Extracted records:
- - - - - - -

-- ==== Sys2Proof/Laws/FetchEnds.lean ====
section
/-! SUPPORT. The end of a fetch's operation by a failure, the end of an ABORTING request, and the failure that takes a port
to FAILED, each said once (R63, R106, R116, R128, R132). -/

namespace Sys2Proof.Machine

/-- The status a failed fetch ends its request with (R63). -/
def OpFailure.status : OpFailure → CompletionStatus
  | .memberLost => .memberLost
  | .noResponse | .checkFail | .programFailed | .opTimeout => .mediaError

theorem fetchFailed_eq (t : Tag) (x : Fetch) (e : OpFailure) (s : State) :
    fetchFailed t x e s = assignReturns (requestFault t e.status (some x.lbn) e.cause s) := by
  cases e <;> rfl

/-- A request that is REPORTING keeps its outcome. -/
theorem outcome_kept {s t : State} (h : ∀ u, SameRequest (s.request u) (t.request u)) {u : Tag} {r : Request} (hr : s.request u = some r)
    (hs : r.state = .reporting) : ∃ q, t.request u = some q ∧ q.state = .reporting ∧ q.status = r.status ∧
      q.failingLbn = r.failingLbn ∧ q.blocksDone = r.blocksDone := by
  have k := h u
  rw [hr] at k
  cases hq : t.request u with
  | none => rw [hq] at k; exact k.elim
  | some q =>
    rw [hq] at k
    obtain ⟨_, k1, k2, _⟩ := k
    rw [hs] at k1
    exact ⟨q, rfl, by simpa [ReqState.laterStates] using k1, k2 hs⟩

theorem Near.outcome {s t : State} (h : Near s t) {u : Tag} {r : Request} (hr : s.request u = some r)
    (hs : r.state = .reporting) : ∃ q, t.request u = some q ∧ q.state = .reporting ∧ q.status = r.status ∧
      q.failingLbn = r.failingLbn ∧ q.blocksDone = r.blocksDone := outcome_kept h.requests hr hs

/-- A fault ends its request with the status and the block it is given, whether the queue is RUNNING or HALTED (R41). -/
theorem requestFault_outcome {s : State} {t : Tag} {r : Request} (hr : s.request t = some r)
    (ha : r.state = .active ∨ r.state = .settling) (st : CompletionStatus) (x : Option Nat) (c : HistoryCause) :
    ∃ q, (requestFault t st x c s).request t = some q ∧ q.state = .reporting ∧ q.status = some st ∧ q.failingLbn = x ∧
      q.blocksDone = r.blocksDone := by
  have hd : (dropWork t r s).request t = some r := by
    unfold dropWork
    cases hk : r.kind with
    | write => rw [← hr]; exact (dropWrite_spec t r.admission s t (by rw [hr]; rintro y ⟨⟩; rw [hk]; simp)).1
    | read => rw [← hr]; exact dropFetch_request _ _ _ _
    | verify => rw [← hr]; exact dropFetch_request _ _ _ _
    | flush => exact hr
  have h1 := enterReporting_request t st x (dropWork t r s) t
  rw [if_pos rfl, hd] at h1
  unfold requestFault
  rw [hr]
  dsimp only
  rw [if_pos ha]
  generalize enterReporting t st x (dropWork t r s) = X at h1 ⊢
  obtain ⟨q, k1, k2, k3, k4, k5⟩ := (calm_addEntry ⟨c, .request, some t, x, X.failingPort x, none, 0⟩ X).inner.outcome h1 rfl
  generalize addEntry _ X = Y at k1 ⊢
  split
  · exact ⟨q, k1, k2, k3, k4, k5⟩
  next hh =>
    obtain ⟨p, m1, m2, m3, m4, m5⟩ := outcome_kept (soft_haltQueue t st Y (by simpa using hh)
      (fun z hz => by rw [k1] at hz; cases hz; exact k2)).requests k1 k2
    exact ⟨p, m1, m2, m3.trans k3, m4.trans k4, m5.trans k5⟩

/-- A failed operation of an ACTIVE request halts the queue on it. -/
theorem fetchResult_halts {s : State} {w : Owner} {r : Request} {f : FetchRecord} {v : Fetch} (hg : TableGood s)
    (hr : s.request w.tag = some r) (ha : r.state = .active) (hf : s.fetchRecord w.tag = some f)
    (hw : f.admission = w.admission) (hv : f.fetch = some v) (hn : s.table.snapshot = none) (e : OpFailure) :
    s.haltsOn (fetchResult w (.error e) s) w.tag e.status (some v.lbn) e.cause := by
  have h := requestFault_halts hg hr (.inl ha) hn e.status (some v.lbn) e.cause
  unfold fetchResult
  rw [hr, hf]
  dsimp only
  rw [hv]
  dsimp only
  rw [if_pos hw, ha]
  dsimp only
  rw [fetchFailed_eq, assignReturns_idle h.over.wantsReturn]
  exact h

/-- A port is no longer POOLED: the fetch that waits for it first, in admission order, halts the queue (R62, R99, R134). -/
theorem failWaitingAll_halts {s : State} {p : Port} {u : Tag} {r : Request} {f : FetchRecord} {x : Fetch} (hg : TableGood s)
    (hn : s.table.snapshot = none) (hw : firstOf s.table.admissionOrder (fun v => s.waitsOn p v = true) u)
    (hr : s.request u = some r) (ha : r.state = .active) (hf : s.fetchRecord u = some f) (hx : f.fetch = some x) :
    s.haltsOn (failWaitingAll p s) u .memberLost (some x.lbn) .memberLost := by
  have h := requestFault_halts hg hr (.inl ha) hn .memberLost (some x.lbn) .memberLost
  obtain ⟨pre, post, e, h1, h2⟩ := hw
  unfold failWaitingAll
  rw [forAdmitted_first (failWaiting p) e (fun v hv => ?_) ?_ (fun v => h.over.failWaiting p v), assignReturns_idle h.over.wantsReturn]
  · exact h
  · unfold failWaiting
    rw [hf]
    dsimp only
    rw [hx]
    exact if_pos h1
  · unfold failWaiting
    split
    · rfl
    · split
      · rfl
      · exact if_neg (h2 v hv)

/-- The end of an ABORTING request's operation, whatever its outcome, where no READ can take the return slot. -/
theorem fetchResult_aborting {s : State} {w : Owner} {r : Request} {f : FetchRecord} {v : Fetch}
    (hr : s.request w.tag = some r) (ha : r.state = .aborting) (hf : s.fetchRecord w.tag = some f)
    (hw : f.admission = w.admission) (hv : f.fetch = some v) (hn : ∀ u, ¬ s.wantsReturn u)
    (o : Except OpFailure (List Byte)) :
    s.abortEnds (fetchResult w o s) w r ∧ (fetchResult w o s).log = s.log ∧ (fetchResult w o s).notices = s.notices ∧
      (fetchResult w o s).ports = s.ports := by
  have e0 : fetchResult w o s = endAborting w.tag w.admission s := by
    unfold fetchResult
    rw [hr, hf]
    dsimp only
    rw [hv]
    dsimp only
    rw [if_pos hw, ha]
  obtain ⟨rv, fo, e1⟩ := releaseReturns_eq ⟨w.tag, w.admission⟩ false (s.setFetchRecord w.tag none)
  have hs := fun n => releaseReturns_slot ⟨w.tag, w.admission⟩ false n (s.setFetchRecord w.tag none)
  rw [e0]
  unfold endAborting dropFetch
  generalize hD : releaseReturns ⟨w.tag, w.admission⟩ false (s.setFetchRecord w.tag none) = D at e1 hs
  have hDr : ∀ u, D.request u = s.request u := fun u => by rw [e1]; rfl
  have hDf : ∀ u, D.fetchRecord u = if u = w.tag then none else s.fetchRecord u := fun u => by
    rw [e1]
    exact State.fetchRecord_setFetchRecord s w.tag u none
  have e2 : enterReporting w.tag .aborted none D = { D with table := { D.table with
      slots := D.table.slots.set w.tag (some { r with
        state := .reporting, status := some .aborted, failingLbn := none, holdList := [], flushSet := [], settleSet := [] })
      completionOrder := D.table.completionOrder ++ [w.tag] } } := by
    unfold enterReporting
    rw [hDr, hr]
    rfl
  rw [e2]
  generalize hE : ({ D with table := _ } : State) = E
  have hEr : ∀ u, E.request u = if u = w.tag then some { r with
      state := .reporting, status := some .aborted, failingLbn := none, holdList := [], flushSet := [], settleSet := [] }
      else s.request u := fun u => by
    rw [← hE, ← hDr u]
    exact State.request_setRequest D w.tag u _
  have hEf : ∀ u, E.fetchRecord u = D.fetchRecord u := fun u => by rw [← hE]; rfl
  have idle : ∀ u, ¬ E.wantsReturn u := by
    rintro u ⟨q, g, k, h1, h2, h3, h4, h5, h6⟩
    rw [hEr] at h1
    split at h1
    · cases h1
      cases h3
    next hu =>
      rw [hEf, hDf, if_neg hu] at h5
      exact hn u ⟨q, g, k, h1, h2, h3, h4, h5, h6⟩
  rw [assignReturns_idle idle]
  refine ⟨⟨by rw [hEr, if_pos rfl], by rw [hEf, hDf, if_pos rfl], fun u hu => ⟨by rw [hEr, if_neg hu], ?_⟩, ?_, ?_, fun n => ?_,
    ?_, ?_, ?_, ?_, ?_⟩, ?_, ?_, ?_⟩
  · rw [hEf, hDf, if_neg hu]
  · rw [← hE, e1]; rfl
  · rw [← hE, e1]; rfl
  · have : E.returnSlot n = D.returnSlot n := by rw [← hE]; rfl
    rw [this, hs n]
    show (s.returnSlot n).released w false = _
    cases s.returnSlot n <;> simp [ReturnSlot.released]
  all_goals
    rw [← hE, e1]
    rfl

theorem State.abortEnds.ends {s t : State} {w : Owner} {r : Request} (h : s.abortEnds t w r) :
    s.abortEnds (settleStaging t) w r := by
  obtain ⟨h1, h2, h3, h4, h5, h6, h7, h8, h9, h10, h11⟩ := h
  refine ⟨?_, ?_, fun u hu => ?_, ?_, ?_, fun n => ?_, ?_, ?_, ?_, ?_, ?_⟩
  · rw [settleStaging_request, h1]
  · rw [settleStaging_fetchRecord, h2]
  · rw [settleStaging_request, settleStaging_fetchRecord]
    exact h3 u hu
  · rw [settleStaging_table, h4]
  · rw [settleStaging_table, h5]
  · rw [settleStaging_returnSlot, h6]
  · rw [settleStaging_mover, h7]
  · rw [settleStaging_slots, h8]
  · rw [settleStaging_drainOrder, h9]
  · rw [settleStaging_mapStore, h10]
  · rw [settleStaging_params, h11]

/-- A failed operation ends an ACTIVE request with the status and the block, whatever the queue is. -/
theorem fetchResult_faults {s : State} {w : Owner} {r : Request} {f : FetchRecord} {v : Fetch}
    (hr : s.request w.tag = some r) (ha : r.state = .active) (hf : s.fetchRecord w.tag = some f)
    (hw : f.admission = w.admission) (hv : f.fetch = some v) (e : OpFailure) :
    ∃ q, (fetchResult w (.error e) s).request w.tag = some q ∧ q.state = .reporting ∧ q.status = some e.status ∧
      q.failingLbn = some v.lbn ∧ q.blocksDone = r.blocksDone := by
  obtain ⟨q, h1, h2⟩ := requestFault_outcome hr (.inl ha) e.status (some v.lbn) e.cause
  have e0 : fetchResult w (.error e) s = assignReturns (requestFault w.tag e.status (some v.lbn) e.cause s) := by
    unfold fetchResult
    rw [hr, hf]
    dsimp only
    rw [hv]
    dsimp only
    rw [if_pos hw, ha]
    exact fetchFailed_eq _ _ _ _
  obtain ⟨p, k1, k2, k3, k4, k5⟩ := (calm_assignReturns (requestFault w.tag e.status (some v.lbn) e.cause s)).inner.outcome h1 h2.1
  rw [e0]
  exact ⟨p, k1, k2, k3.trans h2.2.1, k4.trans h2.2.2.1, k5.trans h2.2.2.2⟩

/-- A port event ends the operation of a fetch of an ACTIVE request, and the request faults MEMBER_LOST (R63, R122). -/
theorem loseOp_fetch {s : State} {p : Port} {o : Operation} {w : Owner} {z : Nat} {r : Request} {f : FetchRecord} {v : Fetch}
    (ho : (s.port p).op = some o) (hu : o.user = .fetch w z) (hr : s.request w.tag = some r) (ha : r.state = .active)
    (hf : s.fetchRecord w.tag = some f) (hw : f.admission = w.admission) (hv : f.fetch = some v) :
    ∃ q, (loseOp p s).1.request w.tag = some q ∧ q.state = .reporting ∧ q.status = some .memberLost ∧
      q.failingLbn = some v.lbn ∧ q.blocksDone = r.blocksDone := by
  unfold loseOp
  rw [ho]
  dsimp only
  rw [hu]
  dsimp only
  generalize hX : closeOp p o.kind (s.port p).engine .noStat (attemptsSoFar o s) s.drawn = X
  have e1 : X.table = s.table ∧ X.mover = s.mover := by
    rw [← hX]
    unfold closeOp
    dsimp only
    split <;> exact ⟨rfl, rfl⟩
  obtain ⟨n, e2⟩ := addEntry_eq (s.portEntry p o .memberLost (attemptsSoFar o s)) X
  refine fetchResult_faults ?_ ha ?_ hw hv .memberLost <;> rw [e2]
  · rw [← hr]; exact congrArg (fun z => z.slots[w.tag]) e1.1
  · rw [← hf]; exact congrArg (fun z => z.fetches[w.tag]) e1.2

/-- The end of an ABORTING request's operation (R132). -/
theorem fetchResult_aborts {s : State} {w : Owner} {r : Request} {f : FetchRecord} {v : Fetch}
    (hr : s.request w.tag = some r) (ha : r.state = .aborting) (hf : s.fetchRecord w.tag = some f)
    (hw : f.admission = w.admission) (hv : f.fetch = some v) (o : Except OpFailure (List Byte)) :
    ∃ q, (fetchResult w o s).request w.tag = some q ∧ q.state = .reporting ∧ q.status = some .aborted ∧
      q.blocksDone = r.blocksDone := by
  have e0 : fetchResult w o s = assignReturns (enterReporting w.tag .aborted none (dropFetch w.tag w.admission s)) := by
    unfold fetchResult
    rw [hr, hf]
    dsimp only
    rw [hv]
    dsimp only
    rw [if_pos hw, ha]
    rfl
  have h1 := enterReporting_request w.tag .aborted none (dropFetch w.tag w.admission s) w.tag
  rw [if_pos rfl, dropFetch_request, hr] at h1
  obtain ⟨p, k1, k2, k3, _, k5⟩ := (calm_assignReturns _).inner.outcome h1 rfl
  rw [e0]
  exact ⟨p, k1, k2, k3, k5⟩

/-- The third failure in a row takes the port to FAILED (R116). -/
theorem countFailure_third {p : Port} {e : OpFailure} {l : List SlotNo} {s : State} (h : (s.port p).failures = 2) :
    countFailure p e l s = portFailed p e.cause l false (s.setPort p { s.port p with failures := 3 }) := by
  unfold countFailure setFailures
  dsimp only
  rw [h]
  exact if_pos rfl

/-- PORT_FAILED is the last notice of the event that takes a port to FAILED. -/
theorem portFailed_notice (p : Port) (c : HistoryCause) (l : List SlotNo) (b : Bool) (s : State) :
    ∃ n, (portFailed p c l b s).notice ⟨.portFailed, some p⟩ = some n ∧ n.detail = .cause c := by
  unfold portFailed
  dsimp only
  generalize noteStranded _ _ = S
  refine ⟨_, (raise_notice ⟨.portFailed, some p⟩ _ (.cause c) S).trans (if_pos rfl), ?_⟩
  cases S.notice ⟨.portFailed, some p⟩ <;> rfl

/-- Port `p`, with no operation in flight, counts its third failure: FAILED, with the notice; a request that is over keeps
its outcome. -/
theorem countFailure_failed {p : Port} {e : OpFailure} {l : List SlotNo} {s : State} (h : (s.port p).failures = 2)
    (k : (s.port p).op = none) :
    (countFailure p e l s).port p = { s.port p with cls := .failed, engine := .idle, probe := none, debounce := none, failures := 3 } ∧
      (∃ n, (countFailure p e l s).notice ⟨.portFailed, some p⟩ = some n ∧ n.detail = .cause e.cause) := by
  rw [countFailure_third h]
  refine ⟨?_, portFailed_notice _ _ _ _ _⟩
  rw [portFailed_port (by rw [State.port_setPort, if_pos rfl]; exact k), State.port_setPort, if_pos rfl]

end Sys2Proof.Machine
end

- - - - - - -

# [Problem details]
The lines from the start of the entries above through the line containing "with (R63). -/" are the ones to return, please; copy them exactly and include both ends.

# [Exercise response]
-- ==== Sys2Proof/Laws/FetchEnds.lean ====
section
/-! SUPPORT. The end of a fetch's operation by a failure, the end of an ABORTING request, and the failure that takes a port
to FAILED, each said once (R63, R106, R116, R128, R132). -/

namespace Sys2Proof.Machine

/-- The status a failed fetch ends its request with (R63). -/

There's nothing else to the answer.